Sunday, March 20, 2011

March 20th

Tomorrow I go in to get the lab work done, to find out if I ovulated this month or not. I hardly felt the clomid at all, unless this time around it contributed to my general feeling of euphoria, but I pretty much blame that on jogging while listening to Pink Floyd's "Learning to Fly."

Speaking of music, last night I was driving home from dropping Keith off at a poker game. I was exhausted, my eyes were gritty, the road was dark, indistinct. All the music on the radio was crap. I started switching through the channels.

Suddenly, boom, I heard the liquid notes of a jazz guitar came dropping right out of the sky, like fat, warm drops of rain before the storm. They ran right into my skin, all the synapses in my brain flowered open. My spine sank into the seat. Oh, it was delicious.
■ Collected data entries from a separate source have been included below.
/-- The entries of FIG 0/1. A short form with its table switch set has size 0. -/
def figSubs : Nat → List Byte → List SubCh
  | 0, _ => []
  | n + 1, a :: b :: c :: l =>
    let id := a.toNat / 4
    let start := a.toNat % 4 * 0x100 + b.toNat
    if c.toNat < 0x80 then
      let i := c.toNat % 0x40
      ⟨id, start, if c.toNat / 0x40 % 2 = 1 then 0 else uepSize i, false, 0, 0, i⟩ :: figSubs n l
    else match l with
      | d :: l => ⟨id, start, c.toNat % 4 * 0x100 + d.toNat, true, c.toNat / 0x10 % 8, c.toNat / 4 % 4, 0⟩ :: figSubs n l
      | [] => []
  | _, _ => []

/-- The services of FIG 0/2: SId, SCIds of its packet components in order, and its stream-mode sub-channels. -/
def figServices (pd : Bool) : Nat → List Byte → List (Nat × List Nat × List Nat)
  | 0, _ => []
  | n + 1, l =>
    let w := if pd then 4 else 2
    if l.length ≤ w then []
    else
      let k := (l.getD w 0).toNat % 16
      let comps := (List.range k).map (fun i => beAt l (w + 1 + 2 * i) 2)
      (beAt l 0 w, (comps.filter (fun c => c / 0x4000 == 3)).map (fun c => c / 4 % 0x1000),
        (comps.filter (fun c => c / 0x4000 ≤ 1)).map (fun c => c / 4 % 0x40)) :: figServices pd n (l.drop (w + 1 + 2 * k))

/-- The entries of FIG 0/3: SCId, sub-channel id, packet address. -/
def figComps : Nat → List Byte → List (Nat × Nat × Nat)
  | 0, _ => []
  | n + 1, l =>
    if l.length < 5 then []
    else (beAt l 0 2 / 16, beAt l 3 2 / 0x400, beAt l 3 2 % 0x400) :: figComps n (l.drop (if beAt l 1 1 % 2 = 1 then 7 else 5))

/-- The hard DAB link sets of FIG 0/6, with LA and S/H at 1. -/
def figLinks (pd : Bool) : Nat → List Byte → List (List Nat)
  | 0, _ => []
  | n + 1, l =>
    if l.length < 2 then []
    else
      let a := beAt l 0 1
      if a / 0x80 = 0 then figLinks pd n (l.drop 2)
      else
        let q := beAt l 2 1
        let w := if pd then 4 else if a / 0x10 % 2 = 1 then 3 else 2
        let ids := (List.range (q % 16)).map (fun i => beAt l (3 + w * i) w % if w = 3 then 0x10000 else 0x100000000)
        let rest := figLinks pd n (l.drop (3 + w * (q % 16)))
        if a / 0x20 % 4 = 3 ∧ q / 0x20 % 4 = 0 then ids :: rest else rest

/-- The DAB entries of FIG 0/21: EId and frequency in units of 16 kHz. -/
def figFreqs : Nat → List Byte → List (Nat × Nat)
  | 0, _ => []
  | n + 1, l =>
    if l.length < 2 then []
    else inner (beAt l 1 1 % 32) ((l.drop 2).take (beAt l 1 1 % 32)) ++ figFreqs n (l.drop (2 + beAt l 1 1 % 32))
where
  inner : Nat → List Byte → List (Nat × Nat)
    | 0, _ => []
    | n + 1, l =>
      if l.length < 3 then []
      else
        let k := beAt l 2 1 % 8
        (if beAt l 2 1 / 16 = 0 then (List.range (k / 3)).map (fun i => (beAt l 0 2, beAt l (3 + 3 * i) 3 % 0x80000)) else []) ++
          inner n (l.drop (3 + k))

/-- The entries of FIG 0/24: SId and its EIds. -/
def figOthers (pd : Bool) : Nat → List Byte → List (Nat × List Nat)
  | 0, _ => []
  | n + 1, l =>
    let w := if pd then 4 else 2
    if l.length ≤ w then []
    else
      let k := beAt l w 1 % 16
      (beAt l 0 w, (List.range k).map (fun i => beAt l (w + 1 + 2 * i) 2)) :: figOthers pd n (l.drop (w + 1 + 2 * k))
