-- ==== Sys2Proof/Machine/Clocks.lean ====
section
/-! DEFINITION. The oscillators and the core PLL: qualification, failure and retry (spec 04). -/

namespace Sys2Proof.Machine

open R

/-- X32 has started and has neither been qualified nor given up (R68). -/
def State.x32Starting (s : State) : Bool :=
  !s.pins.porAsserted && s.get MODE.CUR != 0 && !s.bit CLK_STAT.X32_OK && !s.bit TIME_STAT.FALLBACK

/-- `X32_QUALIFIED`: AON switches to X32 (R68). -/
def execX32Qualified (s : State) : Host.Outcome State Fault Refusal :=
  .next (if s.x32Starting then
    let s := (s.put CLK_STAT.X32_OK 1).put CLK_STAT.AON_SRC 0
    { s with time := { s.time with rate := s.holdRate } }
  else s)

/-- HFRC runs: it clocks AON before X32 is qualified and in the fallback, and CORE in BOOT and from a wake until the PLL
(Table 4.1). -/
def State.hfrcOn (s : State) : Bool :=
  s.get MODE.CUR != 0 && (s.get MODE.CUR == 3 || s.bit TIME_STAT.FALLBACK || !s.bit CLK_STAT.X32_OK ||
    (s.coreRuns && !s.bit CLK_STAT.CORE_SRC))

/-- `X32_FAIL` is set and the fallback starts (R68, R83, R86). -/
def State.x32Lost (s : State) : State :=
  let s := (s.put CLK_EVT.X32_FAIL 1).clockEvent
  let s := (s.put CLK_STAT.X32_OK 0).put CLK_STAT.AON_SRC 1
  let s := s.put TIME_STAT.FALLBACK 1
  { s with time := { s.time with rate := s.holdRate } }

/-- `X32_FAIL`: X32 is not qualified 3 s after its start. -/
def execX32Fail (s : State) : Host.Outcome State Fault Refusal := .next (if s.x32Starting then s.x32Lost else s)

/-- `X32_MISSING_EDGE`: a qualified X32 has stopped for more than 200 µs (R83). -/
def execX32MissingEdge (s : State) : Host.Outcome State Fault Refusal :=
  .next (if s.bit CLK_STAT.X32_OK ∧ s.get MODE.CUR ≠ 0 then s.x32Lost else s)

/-- `XO_QUALIFIED`: XO runs, `us` after its start; the PLL is enabled (R69). -/
def execXoQualified (us : Nat) (s : State) : Host.Outcome State Fault Refusal :=
  .next (if s.mode.xoTry ∧ s.coreRuns then
    let s := (s.put CLK_STAT.XO_OK 1).putSat XO_START.w us
    { s with mode := { s.mode with xoTry := false }, time := { s.time with xoBad := false } }
  else s)

/-- `XO_FAIL`: XO is not qualified within 5 ms; a slot in progress fails (R84, R86, R373). -/
def execXoFail (s : State) : Host.Outcome State Fault Refusal :=
  .next (if s.mode.xoTry ∧ s.coreRuns then
    let s := ((s.put CLK_EVT.XO_FAIL 1).inc CLK_FAILCNT.XO).put XO_START.w 0xFFFF
    let s : State := { s with
      mode := { s.mode with xoTry := false }, time := { s.time with xoBad := true },
      hlt := { s.hlt with xoFails := bump s.dayNo s.hlt.xoFails } }
    (s.clockEvent.missRuns (fun _ => true) 6).settle
  else s)

/-- `XO_RETRY`: a demand or the 60 s timer starts XO again while CORE runs (R84). -/
def execXoRetry (s : State) : Host.Outcome State Fault Refusal :=
  .next (if s.coreRuns ∧ ¬ s.bit CLK_STAT.XO_OK then s.xoStart else s)

/-- `PLL_LOCK`: CORE switches to the PLL; HFRC is measured, `hfrcErr` in 0.01 %, and trimmed (R69, R70). -/
def execPllLock (hfrcErr : Int) (s : State) : Host.Outcome State Fault Refusal :=
  .next (if s.bit CLK_STAT.XO_OK ∧ s.coreRuns then
    let s := (s.put CLK_STAT.PLL_LOCK 1).put CLK_STAT.CORE_SRC 1
    (s.put HFRC_ERR.w (code16 hfrcErr)).put CLK_STAT.HFRC_TRIMMED 1
  else s)

/-- `PLL_FAIL`: both lock attempts have failed and CORE stays on HFRC. Receptions that need Pika fail and are reported MISSED,
with a cause that Table 11.9 leaves open (R85, R86, log entry 172). -/
def execPllFail (s : State) : Host.Outcome State Fault Refusal :=
  .next (if s.bit CLK_STAT.XO_OK ∧ ¬ s.bit CLK_STAT.PLL_LOCK ∧ s.coreRuns then
    let s := ((s.put CLK_EVT.PLL_FAIL 1).inc CLK_FAILCNT.PLL).clockEvent.noteFault
    let (w, s) := s.fresh
    (s.missRuns (fun rw => needsPika rw.2.words && recKind rw.2.words != kCAPT) (w.toNat % 0x100)).settle
  else s)

end Sys2Proof.Machine
end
I wasn't exhausted anymore, I was supple and loose- I was cool, cool blue and flowing up through the night. I was reminded that somewhere out there, in the dark, there existed the cities, and people lived there and were intelligent and sophisticated and went to dim coffee joints and listened to live jazz until late into the morning before dragging themselves into the office the next morning. They're the sort of people who still smoke and can make engaging conversation about Russian literature and the early blues movement.

I'm not one of them, not even close. I'll never be and that's ok by me. But boy, was I glad to be reminded of them, I hope they live forever.

Last night I decided, around four thirty, to read through my entire story. I normally don't, it takes too much time, I usually work on it within a radius of five pages or so. But I was curious.

Three and a half hours later I was twenty pages from the current, unraveled end where I have left the story hanging, loose, raw. During that time, I'd been collected string after string of thoughts and themes and ideas from earlier in the story and was drawing them up with me, up through the story, so it was like I held in my head a whole warp of thoughts that ran off into the dark.

That was the moment when Keith said, "Honey, so and so's having a poker party."

My sweet lord. That was not a good moment. All my thoughts broke, like a spider web that's been broken and the loose, gossamer threads just wave aimlessly, fall, light through the air, disconnected.

Because I love my husband immensely and it's just a story after all and he hadn't gone to a poker game in a long while, I put it all away and drove him there.

And now I don't remember anymore where the frick I was going with all those thoughts. But I did get a lot of editing done, in the process of reading the whole thing, so it wasn't a complete loss.